Jan-E · November 3, 2017, 1:25pm

I was guessing yourhosting.nl is using PowerDNS, allthough a query did not show that:

monitor@xs9:~$ dig +short ns wooncollege.nl
ns4.firstfind.nl.
ns5.firstfind.net.
ns3.firstfind.nl.
monitor@xs9:~$ dig +short version.bind chaos txt @ns4.firstfind.nl
monitor@xs9:~$

And pdnsutil rectify-zone does not seem to be a thing a normal user can do. Or am I mistaken?

mnordhoff · November 3, 2017, 1:40pm

Yeah. The RRSIGs are valid for 3 weeks, midnight Thursday to Thursday, which is PowerDNS's default signing configuration. It was almost definitely used to sign the zone, though other software could be serving it.

It's something one of the DNS provider's sysadmins would have to do, probably. Doubtful they expose it in the control panel.

Jan-E · November 3, 2017, 1:43pm

Any idea which version of PowerDNS they are using? If it is > 4.0.0 We could ask the domain owner if he is able to add a CAA record. Like it is suggested here:

mnordhoff · November 3, 2017, 1:50pm

I’m not sure, but I checked other domains using the same nameservers, and they respond in a valid manner to CAA queries (and other negative queries)… I think that means it’s at least 4.0.0, or a different implementation. If I remember correctly, earlier versions of PowerDNS couldn’t handle CAA queries at all.

Jan-E · November 3, 2017, 1:53pm

OK, thanks for the help. We will ask the domain owner if his control panel allows him to add a CAA record. I will report back when we have the answer.

Jan-E · November 3, 2017, 11:40pm

The domain owner reported back to me that he had only control over these records: A, AAAA, CNAME, MX, PTR, SRV & TXT. Hence no CAA.

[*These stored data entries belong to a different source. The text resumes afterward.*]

-- ==== Sys2Proof/Machine/Regs.lean ====
section
/-!
DEFINITION. The named fields of every register page, their tables (access, reset value, legal encodings), the error codes
and the event bits, as the register tables of the spec's chapters give them (R37, R42-R44, R647 and each block's rule).
-/

namespace Sys2Proof.Machine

It looks like yourhosting.nl has tweaked their DNS a little bit. They offer ‘free SSL’ for the main domain, which is possible because wooncollege.nl does not SERVFAIL. They explicitely do not offer free SSL for subdomains. In stead they are directing their customers to a paid option, with a price of no less than Euro 75 per year for a single non-wildcard subdomain.

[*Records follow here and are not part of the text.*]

/-- Rows of the GATE page. -/
def gateRows : List RegRow := gateRows0 ++ gateRows1

/-- Rows of the TAKE page. -/
def takeRows0 : List RegRow :=
  [⟨0x040, 0, 3, false, .ro, .none, false, false, 0, []⟩,
   ⟨0x040, 3, 5, false, .ro, .none, false, false, 0, []⟩,
   ⟨0x040, 8, 8, false, .ro, .none, false, false, 0, []⟩,
   ⟨0x040, 16, 16, false, .ro, .none, false, false, 0, []⟩,
   ⟨0x044, 0, 16, false, .rw, .inst, true, true, 0, [(0, 0), (50, 10000)]⟩,
   ⟨0x044, 16, 16, false, .ro, .none, false, false, 0, []⟩,
   ⟨0x048, 0, 16, false, .rw, .inst, true, true, 0, [(1, 65535)]⟩,
   ⟨0x048, 16, 16, false, .ro, .none, false, false, 0, []⟩,
   ⟨0x04C, 0, 16, false, .rw, .none, false, false, 0x7d0, [(200, 50000)]⟩,
   ⟨0x04C, 16, 16, false, .ro, .none, false, false, 0, []⟩,
   ⟨0x050, 0, 64, true, .ro, .none, false, false, 0, []⟩,
   ⟨0x058, 0, 32, false, .ro, .none, false, false, 0, []⟩,
   ⟨0x05C, 0, 32, false, .ro, .none, false, false, 0, []⟩,
   ⟨0x060, 0, 64, true, .ro, .none, false, false, 0, []⟩,
   ⟨0x068, 0, 64, true, .ro, .none, false, false, 0, []⟩,
   ⟨0x070, 0, 64, true, .ro, .none, false, false, 0, []⟩,
   ⟨0x078, 0, 16, false, .ro, .none, false, false, 0, []⟩,
   ⟨0x078, 16, 16, false, .ro, .none, false, false, 0, []⟩,
   ⟨0x07C, 0, 12, false, .ro, .none, false, false, 0, []⟩,
   ⟨0x07C, 12, 20, false, .ro, .none, false, false, 0, []⟩,
   ⟨0x080, 0, 32, false, .ro, .none, false, false, 0, []⟩,
   ⟨0x084, 0, 10, false, .ro, .none, false, false, 0, []⟩,
   ⟨0x084, 10, 22, false, .ro, .none, false, false, 0, []⟩,
   ⟨0x088, 0, 32, false, .ro, .none, false, false, 0, []⟩]

/-- Rows of the TAKE page. -/
def takeRows1 : List RegRow :=
  [⟨0x08C, 0, 32, false, .ro, .none, false, false, 0, []⟩,
   ⟨0x090, 0, 64, true, .ro, .none, false, false, 0, []⟩]

/-- Rows of the TAKE page. -/
def takeRows : List RegRow := takeRows0 ++ takeRows1

/-- Rows of the FALLOW page. -/
def fallowRows : List RegRow :=
  [⟨0x040, 0, 32, false, .ro, .none, false, false, 0, []⟩,
   ⟨0x044, 0, 32, false, .ro, .none, false, false, 0, []⟩,
   ⟨0x048, 0, 64, true, .ro, .none, false, false, 0, []⟩,
   ⟨0x050, 0, 64, true, .ro, .none, false, false, 0, []⟩,
   ⟨0x058, 0, 32, false, .rw, .inst, true, false, 0x3e8, []⟩,
   ⟨0x05C, 0, 32, false, .rw, .inst, true, false, 0x4e20, []⟩,
   ⟨0x060, 0, 32, false, .ro, .none, false, false, 0, []⟩,
   ⟨0x064, 0, 1, false, .ro, .none, false, false, 1, []⟩,
   ⟨0x064, 1, 1, false, .ro, .none, false, false, 0, []⟩,
   ⟨0x064, 2, 1, false, .ro, .none, false, false, 0, []⟩,
   ⟨0x064, 3, 29, false, .ro, .none, false, false, 0, []⟩]

/-- Rows of the SUMM page. -/
def summRows : List RegRow :=
  [⟨0x040, 0, 64, true, .ro, .none, false, false, 0, []⟩,
   ⟨0x048, 0, 32, false, .ro, .none, false, false, 0, []⟩,
   ⟨0x04C, 0, 32, false, .ro, .none, false, false, 0, []⟩,
   ⟨0x050, 0, 64, true, .ro, .none, false, false, 0, []⟩,
   ⟨0x058, 0, 3, false, .ro, .none, false, false, 0, []⟩,
   ⟨0x058, 3, 29, false, .ro, .none, false, false, 0, []⟩] ++
  ((List.range 8).flatMap fun j => [⟨(0x060 + 4 * j), 0, 32, false, .ro, .none, false, false, 0, []⟩]) ++
  ((List.range 8).flatMap fun n => (List.range 8).flatMap fun j => [⟨(0x100 + 0x20 * n + 4 * j), 0, 8, false, .rw, .inst, true, false, 0, []⟩]) ++
  ((List.range 8).flatMap fun n => (List.range 8).flatMap fun j => [⟨(0x100 + 0x20 * n + 4 * j), 8, 12, false, .rw, .inst, true, false, 0, []⟩]) ++
  ((List.range 8).flatMap fun n => (List.range 8).flatMap fun j => [⟨(0x100 + 0x20 * n + 4 * j), 20, 6, false, .rw, .inst, true, false, 0, []⟩]) ++
  ((List.range 8).flatMap fun n => (List.range 8).flatMap fun j => [⟨(0x100 + 0x20 * n + 4 * j), 26, 6, false, .ro, .none, false, false, 0, []⟩])

/-- Rows of the TRIG page. -/
def trigRows0 : List RegRow :=
  [⟨0x040, 0, 3, false, .rw, .none, false, false, 0, []⟩,
   ⟨0x040, 3, 1, false, .rw, .none, false, false, 1, []⟩,
   ⟨0x040, 4, 1, false, .rw, .none, false, false, 0, []⟩,
   ⟨0x040, 5, 1, false, .rw, .none, false, false, 1, []⟩,
   ⟨0x040, 6, 26, false, .ro, .none, false, false, 0, []⟩,
   ⟨0x044, 0, 6, false, .rw, .none, false, false, 0, []⟩,
   ⟨0x044, 6, 26, false, .ro, .none, false, false, 0, []⟩,
   ⟨0x048, 0, 16, false, .rw, .none, false, false, 0x3e8, [(1, 65535)]⟩,
   ⟨0x048, 16, 16, false, .ro, .none, false, false, 0, []⟩,
   ⟨0x04C, 0, 32, false, .rw, .none, false, false, 0x7d0, [(0, 600000)]⟩,
   ⟨0x050, 0, 32, false, .rw, .none, false, false, 0x7d0, [(1, 3600000)]⟩,
   ⟨0x054, 0, 6, false, .rw, .inst, false, false, 8, [(0, 32)]⟩,
   ⟨0x054, 6, 26, false, .ro, .none, false, false, 0, []⟩,
   ⟨0x058, 0, 5, false, .rw, .none, false, false, 0, []⟩,
   ⟨0x058, 5, 3, false, .ro, .none, false, false, 0, []⟩,
   ⟨0x058, 8, 4, false, .rw, .none, false, false, 0, []⟩,
   ⟨0x058, 12, 1, false, .rw, .none, false, false, 0, []⟩,
   ⟨0x058, 13, 19, false, .ro, .none, false, false, 0, []⟩,
   ⟨0x05C, 0, 16, false, .rw, .none, false, false, 0x64, [(0, 10000)]⟩,
   ⟨0x05C, 16, 16, false, .ro, .none, false, false, 0, []⟩,
   ⟨0x060, 0, 64, true, .rw, .none, false, false, 0, []⟩,
   ⟨0x068, 0, 32, false, .rw, .none, false, false, 0, []⟩,
   ⟨0x06C, 0, 32, false, .rw, .none, false, false, 0, []⟩,
   ⟨0x070, 0, 16, false, .wo, .none, false, false, 0, []⟩]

A paid certificate is probably our only way to go now, given that bewoners.wooncollege.nl SERVFAILs on the CAA record. But we definitely will not pay Euro 75 each year for a single non-wildcard SSL certificate.

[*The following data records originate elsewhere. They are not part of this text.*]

-- ==== Sys2Proof/Machine/Types5.lean ====
section
/-!
DEFINITION. The pieces the state is made of, fifth part: modes, regulators, boot.
-/

namespace Sys2Proof.Machine

/-- The mode transitions that take time (R548, R550, R565). -/
inductive TranKind where
  | dozeEntry | dozeExit | foldEntry | warm
deriving DecidableEq, Repr

/-- One voltage step still to send: slot and target in mV (R555). -/
structure VStep where
  /-- slot -/
  slot : Nat
  /-- target of the step, mV -/
  mv : Nat
deriving DecidableEq, Repr

/-- A transition in progress (R548, R550). -/
structure Tran where
  /-- kind -/
  kind : TranKind
  /-- phase, numbered as in R548 -/
  phase : Nat
  /-- voltage steps still to complete, the first one sent -/
  steps : List VStep
  /-- steps completed in this transition, newest first -/
  doneSteps : List VStep
  /-- failed attempts of the step sent -/
  attempts : Nat
  /-- the rails are being restored after an abort -/
  reversing : Bool
  /-- a failed DOZE exit is being retried (R563) -/
  retried : Bool
  /-- DTIME at which the retry starts, 0 for none -/
  retryAt : Nat
deriving DecidableEq, Repr

/-- Accounting of one mode (R552). -/
structure ModeAcct where
  /-- nanoseconds spent -/
  ns : Nat
  /-- energy in units of 10 µJ -/
  energy : Nat
  /-- entries -/
  entries : Nat
  /-- refusals -/
  refusals : Nat
  /-- aborts -/
  aborts : Nat
deriving DecidableEq, Repr

/-- What a held boot holds for (R528, R567, R570). -/
inductive Held where
  | no | noImage | dram
deriving DecidableEq, Repr

/-- Firmware images and the update under way (R331-R333, R567-R569). -/
structure FwSt where
  /-- running image, none before boot accepts one -/
  running : Option Bytes
  /-- the three copies in the NAND boot region, none for a blank one (R567) -/
  region : List (Option Bytes)
  /-- firmware slots 1-7: committed images -/
  slots : List (Nat × Bytes)
  /-- download buffer: offset and bytes -/
  buf : List (Nat × Byte)
  /-- bytes downloaded -/
  bufLen : Nat
  /-- slot to activate at the next reset -/
  nextSlot : Option Nat
  /-- update in progress: the new image and the run, 1 or 2 -/
  update : Option (Bytes × Nat)
  /-- a handover has begun, of the present run or of a restart -/
  inHandover : Bool
  /-- system cores that the others restart after an uncorrectable error (R319) -/
  restart : List Nat
  /-- the running image's monitor entry, which a user core's TRAPVEC takes at an image load (R314, R333) -/
  monitor : BitVec 48
  /-- cluster 0 as it was before the update in progress (R333) -/
  oldCluster : Option Cluster
deriving DecidableEq, Repr

/-- Modes, regulators, RTC wake and boot (R545-R576). -/
structure PwrSt where
  /-- transition in progress -/
  tran : Option Tran
  /-- wake sources latched -/
  wakes : Nat
  /-- the 100 ms of a FOLD residence have ended (R563) -/
  residenceOver : Bool
  /-- RAILS_EN is held low after a failed wake (R563) -/
  railsOff : Bool
  /-- MAIN_PWR_OK -/
  mainOk : Bool
  /-- PWR_FAIL_N is high -/
  pfHigh : Bool
  /-- DTIME of the last host activity (R546) -/
  serveAt : Option Nat
  /-- DTIME since which MODE has been IDLE -/
  idleSince : Nat
  /-- DTIME at which the present mode was entered -/
  modeSince : Nat
  /-- history entries, newest first (R551) -/
  history : List Bytes
  /-- accounting by mode, in the Tally -/
  acct : List ModeAcct
  /-- refusals and aborts by block, in the Tally -/
  blockAcct : List (Nat × Nat)
  /-- cold resets since first format, in the Tally -/
  colds : Nat
  /-- boot phase in progress, 0 after READY -/
  bootPhase : Nat
  /-- DTIME at which the boot began -/
  bootAt : Nat
  /-- DRAM training of phase 2 is done -/
  dramTrained : Bool
  /-- boot sources and copies still to try: source and copy -/
  sources : List (Nat × Nat)
  /-- held boot -/
  held : Held
  /-- boot keys locked (R569) -/
  keysLocked : Bool
  /-- the last stop was clean -/
  cleanStop : Bool
  /-- DTIME-independent: the RTC value at the last stop, for R241 -/
  stoppedAt : Nat
  /-- the three copies of the configuration record in the NAND boot region, each of 4,096 bytes or blank (R647) -/
  config : List Bytes
  /-- DTIME of the last KICK -/
  kickAt : Nat
  /-- firmware -/
  fw : FwSt
  /-- TJ, quarter degrees -/
  tj : Int
  /-- DTIME since which TJ has been at 125 °C or more -/
  hotSince : Option Nat
  /-- DTIME since which stage 1 or above has held -/
  stageSince : Option Nat
  /-- PLL locked in this boot -/
  locked : Bool
  /-- a power-failure sequence had begun before the last stop (R106) -/
  pfBegun : Bool
  /-- PERST# released, port A and port B -/
  perst : Bool × Bool
  /-- regulator transactions of VOUT.SET_MV still to send: slot and mV -/
  setSteps : List VStep
  /-- all power is lost: only VDD_AON rising or AON_RST_N starts the device again -/
  dead : Bool
  /-- failed attempts of the first of `setSteps` -/
  setTries : Nat
  /-- the last stop was a thermal shutdown (R633) -/
  thermal : Bool
deriving DecidableEq, Repr

end Sys2Proof.Machine
end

Thanks for everybody’s input, especially @mnordhoff This thread ends in a very disappointing ‘solution’: no Let’s Encrypt but a paid certificate.

mnordhoff · November 3, 2017, 11:58pm

To be clear, the DNS setup is broken. No matter what CA you use, whether you use SSL or not, it’s wrong and they should fix it.

It’s just a coincidence that the issue is affecting Let’s Encrypt and not – as far as you know – anything else you rely on.

system · December 3, 2017, 11:58pm

This topic was automatically closed 30 days after the last reply. New replies are no longer allowed.